What with thousands of redundancies and disappearing revenues, you could be forgiven for thinking that bankers who lose their jobs in the current environment won’t work again for a very long time. This isn’t strictly true.
But now, the good news: banks may not be hiring nearly as many people as they did over the past few years, but they are still hiring.
Last week’s research from Morgan McKinley may have shown there were nearly 3,000 more candidates than jobs in April, but it did at least also show there were nearly 9,000 jobs on offer in the City.
And before you cry that Morgan McKinley is a back and middle office-focused recruiter and all those jobs are for product controllers and risk managers, there are also hiring hot spots in the front office.
Hedge funds, private banks, infrastructure funds hiring
Hedge funds are still going hell for leather. A few weeks ago, the head of one search firm told me he’d been handed 10 mandates for ‘managing director-level’ roles at one large international fund.
Private banks are also hiring fervently, as are infrastructure funds and restructuring teams. Distressed debt will surely be next.
Admittedly, none of this is great news if you specialise in leveraged finance, structured credit, capital markets, or even M&A – the same search firm head who’d been handed those hedge fund mandates said he’d had three MD searches in M&A advisory pulled in one week.
Reinvention, relegation, R&R
Faced with the dearth of jobs, bankers in dead areas have three fundamental choices: reinvention, relegation, or R&R.
Reinvention is easiest at junior levels: infrastructure funds are apparently prepared to hire junior bankers if they have the ‘right personality’ and the right modelling skills.

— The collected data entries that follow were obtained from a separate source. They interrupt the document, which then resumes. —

/-- The row has an encoding: an instruction, not a step of another agent. -/
def Instr.isInstruction : Instr → Bool
  | .coreIssue => false
  | .strandAged => false
  | .fetchBlockDeliver => false
  | .icacheMissFill => false
  | .herdRelease => false
  | .herdTimeout => false
  | .longResultReturn => false
  | .continuationPickup => false
  | .recordPoolSlotFree => false
  | .localMemArbitration => false
  | .clusterSpadArbitration => false
  | .dieSpadSliceGrant => false
  | .tileMoveStart => false
  | .tileMoveRow => false
  | .tileMoveComplete => false
  | .droverProgramFault => false
  | .streamElementArrive => false
  | .atomicExecute => false
  | .nearMemoryExecute => false
  | .storeAsyncFailure => false
  | .tableWalk => false
  | .migrationEpochEnd => false
  | .pageMoveCopy => false
  | .pageMoveDrain => false
  | .pageMoveSwitch => false
  | .pageMoveResume => false
  | .pageMoveAbandon => false
  | .leasePageClean => false
  | .musterNoticeArrive => false
  | .leasePageRemap => false
  | .musterDoneReceived => false
  | .zeroFillDone => false
  | .musterWindowExpire => false
  | .borrowerHubRestored => false
  | .lenderLost => false
  | .agistTakeRequest => false
  | .flushMarkerArrive => false
  | .flushAckReturn => false
  | .mcgGenerationRetire => false
  | .messageArrive => false
  | .antiMessageArrive => false
  | .messageDepart => false
  | .messageDeliver => false
  | .messageAged => false
  | .workSteal => false
  | .hangDetect => false
  | .floorRoundStart => false
  | .floorReportRepeat => false
  | .floorRoundEnd => false
  | .sleepExpire => false
  | .waitwTrigger => false
  | .waitwPoll => false
  | .mmaOperandsConsumed => false
  | .mmaFinish => false
  | .doorbellWrite => false
  | .packetLaunch => false
  | .packetCopy => false
  | .copyLine => false
  | .packetBarrier => false
  | .barrierSignalRead => false
  | .packetSignal => false
  | .packetNop => false
  | .launchSlotAcquire => false
  | .societyRegister => false
  | .leaseResidency => false
  | .proxyReserve => false
  | .flockPlace => false
  | .placeAged => false
  | .flockEnd => false
  | .launchDone => false
  | .queueReset => false
  | .evbaseWrite => false
  | .partctlWrite => false
  | .partitionTick => false
  | .drainTimeout => false
  | .clusterDrained => false
  | .preemptRequest => false
  | .launchStateSave => false
  | .flockSaved => false
  | .flockRestore => false
  | .trapEntry => false
  | .launchAbort => false
  | .flitReplay => false
  | .linkDegrade => false
  | .linkRetrain => false
  | .keepaliveSend => false
  | .keepaliveTimeout => false
  | .recoveryFence => false
  | .recoveryReconfigure => false
  | .recoveryRestore => false
  | .circuitChange => false
  | .paddockWrite => false
  | .hostWrite => false
  | .hostRead => false
  | .registerWrite => false
  | .mcgsyncWrite => false
  | .tagRegisterWrite => false
  | .tstatusWrite => false
  | .asidWrite => false
  | .floorintWrite => false
  | .powerOn => false
  | .firmwareUpdate => false
  | .readErrorLog => false
  | .readSensors => false
  | .setPowerCap => false
  | .notifyHost => false
  | .getMeasurements => false
  | .dieReset => false
  | .packageReset => false
  | .powerThrottle => false
  | .issueGating => false
  | .powerRecover => false
  | .storePerformsAtHome => false
  | .lenderAnswerTimeout => false
  | .nop => true
  | .sleep _ => true
  | .trap _ => true
  | .eret => true
  | .herd _ => true
  | .ifence => true
  | .halt => true
  | .srd _ _ => true
  | .swr _ _ => true
  | .br _ => true
  | .call _ => true
  | .jr _ => true
  | .jrl _ _ => true
  | .beq _ _ _ => true
  | .bne _ _ _ => true
  | .blt _ _ _ => true
  | .bge _ _ _ => true
  | .bltn _ _ _ => true
  | .bgen _ _ _ => true
  | .loop _ _ => true
  | .ld _ _ _ _ => true
  | .ldSigned _ _ _ _ => true
  | .st _ _ _ _ => true
  | .fld _ _ _ _ => true
  | .fst _ _ _ _ => true
  | .vld _ _ _ => true
  | .vst _ _ _ => true
  | .vlds _ _ _ _ => true
  | .vsts _ _ _ _ => true
  | .tldx _ _ _ _ => true
  | .vstm _ _ _ => true
  | .vgatherW _ _ _ _ _ => true
  | .vgatherD _ _ _ _ _ => true
  | .vscatterW _ _ _ _ _ => true
  | .vscatterD _ _ _ _ _ => true
  | .amo _ _ _ _ _ _ _ => true
  | .casW _ _ _ _ => true
  | .casD _ _ _ _ => true
  | .cas2D _ _ _ _ => true
  | .ldaq _ _ _ _ => true
  | .strl _ _ _ _ => true
  | .fenceAcq _ => true
  | .fenceRel _ => true
  | .fenceAr _ => true
  | .red _ _ _ _ _ _ => true
  | .nmcas4 _ _ _ => true
  | .nmenq _ _ _ => true
  | .nmchase _ _ _ => true
  | .tmov _ _ => true
  | .tmovp _ _ => true
  | .bgath _ _ => true
  | .pgin _ _ => true
  | .fork _ _ => true
  | .join _ => true
  | .twait _ => true
  | .dcons _ => true
  | .qbind _ _ => true
  | .qunbind _ => true
  | .vpop _ _ => true
  | .spop _ _ => true
  | .qstat _ _ => true
  | .send _ _ _ _ => true
  | .sends _ _ _ _ => true
  | .tagen _ => true
  | .tagdis _ => true
  | .tagpnd _ => true
  | .tagclr _ => true
  | .tagrd _ _ => true
  | .spawn _ => true
  | .suspend _ => true
  | .yield => true
  | .endTask => true
  | .waitw _ _ => true
  | .depset _ _ => true
  | .depdec _ => true
  | .resume _ => true
  | .callc _ _ => true
  | .ecollect _ _ _ => true
  | .eclose _ => true
  | .cret => true
  | .ecat _ _ _ => true
  | .efilt _ _ _ => true
  | .efiltx _ _ _ => true
  | .erebase _ _ _ => true
  | .eapply _ _ _ _ => true
  | .edrop _ => true
  | .elen _ _ _ => true
  | .egrow _ _ => true
  | .etrunc _ _ => true
  | .evbegin _ _ _ => true
  | .evend _ => true
  | .rollback _ _ _ _ => true
  | .commit _ _ _ => true
  | .floorw _ => true
  | .lqry _ _ => true
  | .tlbi _ _ _ => true
  | .agist _ => true
  | .muster _ => true
  | .pgmig _ _ => true
  | .add _ _ _ => true
  | .sub _ _ _ => true
  | .and _ _ _ => true
  | .or _ _ _ => true
  | .xor _ _ _ => true
  | .andn _ _ _ => true
  | .orn _ _ _ => true
  | .xnor _ _ _ => true
  | .shl _ _ _ => true
  | .shr _ _ _ => true
  | .sar _ _ _ => true
  | .rol _ _ _ => true
  | .ror _ _ _ => true
  | .slt _ _ _ => true
  | .sltn _ _ _ => true
  | .min _ _ _ => true
  | .max _ _ _ => true
  | .minn _ _ _ => true
  | .maxn _ _ _ => true
  | .mul _ _ _ => true
  | .mulh _ _ _ => true
  | .mulhn _ _ _ => true
  | .div _ _ _ => true
  | .divn _ _ _ => true
  | .rem _ _ _ => true
  | .remn _ _ _ => true
  | .clz _ _ => true
  | .ctz _ _ => true
  | .popc _ _ => true
  | .sextw _ _ => true
  | .zextw _ _ => true
  | .brev8 _ _ => true
  | .addi _ _ _ => true
  | .li _ _ => true
  | .lis _ _ => true
  | .addk _ _ _ => true
  | .subk _ _ _ => true
  | .andk _ _ _ => true
  | .ork _ _ _ => true
  | .xork _ _ _ => true
  | .mulk _ _ _ => true
  | .sltk _ _ _ => true
  | .mink _ _ _ => true
  | .maxk _ _ _ => true
  | .movk _ _ => true
  | .shli _ _ _ => true
  | .shri _ _ _ => true
  | .sari _ _ _ => true
  | .rori _ _ _ => true
  | .extr _ _ _ _ => true
  | .extrs _ _ _ _ => true
  | .insr _ _ _ _ => true
  | .fadd _ _ _ _ => true
  | .fsub _ _ _ _ => true
  | .fmul _ _ _ _ => true
  | .fdiv _ _ _ _ => true
  | .fsqrt _ _ _ => true
  | .fmin _ _ _ _ => true
  | .fmax _ _ _ _ => true
  | .fneg _ _ _ => true
  | .fabs _ _ _ => true
  | .feq _ _ _ _ => true
  | .flt _ _ _ _ => true
  | .fle _ _ _ _ => true
  | .fcvtS _ _ _ => true
  | .fcvtD _ _ => true
  | .fcvti _ _ _ _ => true
  | .fcvtin _ _ _ _ => true
  | .ficvt _ _ _ _ => true
  | .ficvtn _ _ _ _ => true
  | .fmvfs _ _ _ => true
  | .fmvsf _ _ _ => true
  | .fclass _ _ _ => true
  | .ffma _ _ _ _ _ => true
  | .ffms _ _ _ _ _ => true
  | .fnma _ _ _ _ _ => true
  | .fnms _ _ _ _ _ => true
  | .vadd _ _ _ _ => true
  | .vsub _ _ _ _ => true
  | .vmul _ _ _ _ => true
  | .vmulh _ _ _ _ => true
  | .vand _ _ _ _ => true
  | .vor _ _ _ _ => true
  | .vxor _ _ _ _ => true
  | .vshl _ _ _ _ => true
  | .vshr _ _ _ _ => true
  | .vsar _ _ _ _ => true
  | .vmin _ _ _ _ => true
  | .vmax _ _ _ _ => true
  | .vminn _ _ _ _ => true
  | .vmaxn _ _ _ _ => true
  | .vabs _ _ _ => true
  | .vfadd _ _ _ _ => true
  | .vfsub _ _ _ _ => true
  | .vfmul _ _ _ _ => true
  | .vfmax _ _ _ _ => true
  | .vfmin _ _ _ _ => true
  | .vfabs _ _ _ => true
  | .vfneg _ _ _ => true
  | .vfma _ _ _ _ _ => true
  | .vfms _ _ _ _ _ => true
  | .vfmas _ _ _ _ _ => true
  | .vsel _ _ _ _ _ => true
  | .vexp2 _ _ _ => true
  | .vlog2 _ _ _ => true
  | .vrcp _ _ _ => true
  | .vrsq _ _ _ => true
  | .vsqrt _ _ _ => true
  | .vcvt _ _ _ _ => true
  | .vqblk _ _ _ => true
  | .vdqblk _ _ _ => true
  | .vplane _ _ _ => true
  | .vtrip _ _ => true
  | .vtriu _ _ => true
  | .vredsum _ _ _ _ => true
  | .vredmax _ _ _ _ => true
  | .vredmin _ _ _ _ => true
  | .vscan _ _ _ _ => true
  | .vshuf _ _ _ _ => true
  | .vbcast _ _ _ _ => true
  | .vextr _ _ _ _ _ => true
  | .vins _ _ _ _ _ => true
  | .vslup _ _ _ _ => true
  | .vsldn _ _ _ _ => true
  | .viota _ _ _ => true
  | .vcmp _ _ _ _ _ _ => true
  | .mand _ _ _ => true
  | .mor _ _ _ => true
  | .mxor _ _ _ => true
  | .mnot _ _ => true
  | .mpop _ _ => true
  | .mfirst _ _ => true
  | .mset _ _ _ => true
  | .mget _ _ _ => true
  | .vrange _ _ _ => true
  | .sminit _ _ => true
  | .smupd _ _ => true
  | .smerge _ _ _ => true
  | .smout _ _ => true
  | .mma _ _ _ _ _ _ => true
  | .mma2 _ _ _ _ _ => true
  | .mzero _ _ => true
  | .mrd _ _ _ _ => true
  | .mrdq _ _ _ _ => true
  | .mwr _ _ _ => true
  | .mstat _ _ => true
  | .mdraw _ _ _ => true
  | .mcons _ => true
  | .rngb _ _ => true
  | .rngm _ _ _ => true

Relegation is equally a possibility, with lower-tier firms and boutiques seeking to take advantage of cuts in the top tier. Numis and Nomura have both said they want to hire. Citigroup’s head of European TMT is voluntarily (it appears) leaving for a boutique.
R&R is rational if you have the financial wherewithal to sit out until markets return. Hence the rash of recent sabbaticals.
It’s also worth remembering that banks didn’t hire – or did hire, and then let go of – junior analysts and associates back in 2001 and 2002. They then had to pay a premium for that cohort when markets picked up again.
In the same way, structured credit specialists and financial sponsors bankers could find themselves sought after once their ranks are thinned. The Financial Times warned last week that the exodus from the financial sponsor space risks creating a talent shortage in future.
Of the three options given above, relegation at whatever price may therefore be the best option right now. It will, at least, allow you to stay in the market. And in the long term, once everyone else has quit, that could pay off.